Dr. Patil also has several anecdotes to share about the financial impact of the scheme on impoverished patients. "I operated a carpenter in 2011, and he was not covered under any insurance scheme, so he had to borrow 1.5 lakh rupees. He had borrowed it at 12 percent interest from a local moneylender, and he is still paying interest. He couldn't afford a house, his children couldn't go to a good school. His brother got operated last month, and he got operated free of cost."

Are bureaucrats formulating policy keeping the implementing mechanism and reality in mind?

According to some doctors, there is an oversupply of doctors in metros. "There might be some 300 cardiologists in Mumbai. Top doctors might be doing surgeries. Others might not do so many procedures. Earlier superspecialists were not willing to work in metros. But now they are willing to work from rural areas, because of the excessive supply in cities," says a doctor.

Interestingly, the Cabinet Committee on Economic Affairs (CCEA) recently approved on Wednesday setting up of 75 government medical colleges, to be attached with existing district or referral hospitals, by 2021-22. The establishment of these medical colleges will add at least 15,700 MBBS seats in the country. The medical colleges will be set up in under-served areas having no such institutes. These medical colleges will to attached with district hospitals having at least 200 beds, a government statement said.

In fact, T Minister RS Prasad recently said that platforms like Aadhaar and UPI have a "global resonance" and politicians from Africa and the Middle East have told him that they're "keen to adopt these systems.” He added that registration and disbursal processes in India today are being done digitally, "based on homegrown technology – whether it is for Aadhaar, Ayushman Bharat, CAC, or BPOs in the small towns.” "We want India's digital economy to be a $1 trillion economy, and this shall be a part of the larger narrative of a $5 trillion economy, the minister said, before adding, "It is easily doable".

Should policy delivery be the responsibility of only the government?

But even a year after the rollout of Ayushman Bharat, news reports suggest that the Centre is struggling to close the last-mile gap as low awareness levels are proving to be a significant hindrance in states like Bihar and Haryana while Tamil Nadu has shown positive results, according to a survey conducted by the National Health Authority. The investigation has revealed that in Bihar and Haryana, the awareness level about Ayushman Bharat was less than 20%.

Ultimately there is no better way to monitor projects than to go by output or outcome rather than counting inputs. Implementing agencies are notoriously shy of beneficiary feedback while gathering it has become amazingly simple in today's age of information technology. Dr Anil Gupta, Head, Department of Hospital Administration, PGIMER, Chandigarh points out that the scheme is running smoothly, in India's second-largest medical university. "We are implementing the scheme from day one. We have admitted 2636 patients under the scheme in our hospital. In fact, the footfall is increasing every day. Cardiology, cancer and accident are the three categories where we get the maximum number of patients," he adds. Gupta adds that there are several challenges. "Sometimes, patients visit us thinking that disease is covered, but at times it is not covered.

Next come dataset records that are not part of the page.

/-- One sample position of talker `t` in tick `u`; its packet is sent when the last position is in (R298). A packet that none of its ports can carry
then is not sent in time (R316; log entry 118). -/
def Dev.talkTick (u : Nat) (good : List Nat) (d : Dev) (t : Nat) : Dev :=
  let spp := d.fld (AVT.T_CFG_SPP_M1 t) + 1
  let chans := d.fld (AVT.T_CFG_CHANS_M1 t) + 1
  let bound (j : Nat) : Option Nat := d.enabledOuts.find? (fun c => d.on (SGT.OUT_TYPE c) && d.fld (SGT.OUT_UNIT c) == t && d.fld (SGT.OUT_SLOT c) == j)
  let valid := bitsOf 7 (fun j => (bound j).any good.contains)
  let row := (List.range (chans - 1)).map (fun j => match bound j with | some c => (d.out c).last | none => 0)
    ++ [signedOf 32 (d.statusWord valid)]
  let old := tabGet [] d.gate.talk t
  let rows := (if u % spp = 0 then [] else old) ++ [row]
  let keep (l : List (List Int)) : Dev := { d with gate := { d.gate with talk := tabSet [] d.gate.talk t l } }
  if (u + 1) % spp != 0 then keep rows
  else if rows.length != spp then keep []
  else if !d.leadBit then keep []
  else
    let d1 := keep []
    let stamp := ofSigned 32 (d1.tickNs - (((spp - 1) * 1000000000 / max 1 d1.fs : Nat) : Int) + d1.fld (AVT.T_MTT_MTT t))
    let pdu := d1.talkPdu t (u / spp % 256) stamp rows
    let ports := if bit (d1.fld ETH.CB_CTRL_TALK_GEN) t then 3 else d1.fld (AVT.T_CFG_PORTS t)
    let d2 := ([0, 1].filter (fun p => bit ports p && d1.portEn p)).foldl (fun d p =>
      d.enqueue p (d.fld (AVT.T_CFG_PCP t))
        { bytes := pdu, len := d.talkLen t p, statusAt := none, plain := false, late := false,
          rtag := if bit (d.fld ETH.CB_CTRL_TALK_GEN) t then some (u / spp % 65536) else none,
          tag := some (d.fld (AVT.T_DA_HI_VID t), d.fld (AVT.T_CFG_PCP t)),
          dst := some (d.fld (AVT.T_DA_LO_DA t) + 4294967296 * d.fld (AVT.T_DA_HI_DA t)), ip := none }) d1
    let late := ports != 0 && [0, 1].all (fun p => !(bit ports p && d1.portUp p))
    let d3 := { d2 with gate := { d2.gate with talkCount := tabUpd 0 d2.gate.talkCount t (· + 1) } }
    if late then d3.raise .x 408 else d3

/-- Every enabled talker takes its sample position (R298); a standby gathers them and sends no packet, so that a takeover within a packet's ticks
leaves no gap (R331), and the lost X-die stops them (R315). -/
def Dev.talk (d : Dev) (u : Nat) (good : List Nat) : Dev :=
  if d.running && d.reach .x then
    ((List.range 16).filter (fun t => bit (d.fld AVT.CTRL_TALK_EN) t)).foldl (Dev.talkTick u good) d
  else { d with gate := { d.gate with talk := [] } }

/-! Release (R25, R34, R44, R47, R203, R302). -/

/-- The verdict of watch `w` for frame `k`, where it is final: code and COV. -/
def Dev.verdictOf (d : Dev) (w k : Nat) : Option (Nat × Nat) :=
  ((d.watchOf w).verdicts.find? (fun v => v.1 == k)).map (fun v => v.2)

/-- An STN watch serves frame `k`: it has a job or a verdict for it (R203). Every other kind serves every frame of its range. -/
def Dev.serves (d : Dev) (w k : Nat) : Bool := d.wdKind w != 7 || (d.jobOf w k).isSome || (d.verdictOf w k).isSome

/-- Watches bound to channel `c` whose verdict for frame `k` enters condition 1 of Table 01.6. -/
def Dev.gating (d : Dev) (c k : Nat) : List Nat :=
  d.activeWatches.filter (fun w => d.wdBinds w c && (d.watchOf w).state.checks && d.inRange w k && d.serves w k)

/-- A FAILED watch with LATCH holds channel `c` (Table 02.2). -/
def Dev.latched (d : Dev) (c : Nat) : Bool :=
  d.activeWatches.any (fun w => d.wdBinds w c && (d.watchOf w).state == .failed && d.wdLatch w)

/-- Every watch that gates channel `c` has passed frame `k` at or above its minimum coverage (conditions 1 and 2, R47). -/
def Dev.watchesPass (d : Dev) (c k : Nat) : Bool :=
  let ws := d.gating c k
  ws != [] && ws.all (fun w => match d.verdictOf w k with | some (code, cov) => code == 0 && d.wdMinCov w ≤ cov | none => false)

/-- A sample of the gate buffer of channel `c` reads with inverted check bits. -/
def Dev.bufferBad (d : Dev) (c k : Nat) : Bool :=
  (List.range d.len).any (fun i => tabGet false d.gate.badEcc (128 * (d.frameStart k + i) + c))

/-- Condition 3: every sample of frame `k` is in the gate buffer and reads without an uncorrected error (R301). -/
def Dev.samplesIn (d : Dev) (c k : Nat) (bad : List Nat) : Bool :=
  let src := d.fld (SGT.OUT_SRC c)
  !bad.contains c && !d.bufferBad c k && (List.range d.len).all (fun i => (d.sampleAt src ((d.frameStart k + i : Nat) : Int)).isSome)

/-- Condition 4 (R419, R420): no source at SAFE or RESTART is set and the safe state does not hold. -/
def Dev.unsafe4 (d : Dev) : Bool := d.safeSource || d.on SNG.STAT_SAFE

/-- Conditions 1 to 4 of Table 01.6 for frame `k` of HOLD channel `c`; SGT_INJ mode 1 fails its next frame. -/
def Dev.meets (d : Dev) (k : Nat) (bad : List Nat) (c : Nat) : Bool :=
  d.watchesPass c k && !d.latched c && d.samplesIn c k bad && !d.unsafe4 && !framePrecedes k (d.out c).from_
    && !(d.sgtArmed 1 && d.fld SGT.INJ_CHANNEL == c)

/-- Enabled HOLD channels. -/
def Dev.holdChannels (d : Dev) : List Nat := d.enabledOuts.filter (fun c => !d.isPass c)

end Sys2Proof.Machine
end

Another problem is the reimbursement. If we incur a certain amount for a procedure, we get paid only 1/4th of that cost. Further, the value of the treatment is also often higher than packaging," Gupta concludes.

Are there lessons to be learnt from small towns?

In 2011, the wealthiest part of India, Chandigarh, enjoyed a per capita income similar to St. Vincent and the Grenadines, a comfortably middle-income country, while the most troubled region, Bihar with less than a quarter of Chandigarh's per capita income, resembled Eritrea, one of the world's poorest countries. There is not one India but many Indias with vastly differing income levels, varying needs, and diverse aspirations and expectations from policymakers. So, when you implement a scheme for the first time, it is crucial to take inputs from these "Indias", which are changing fast.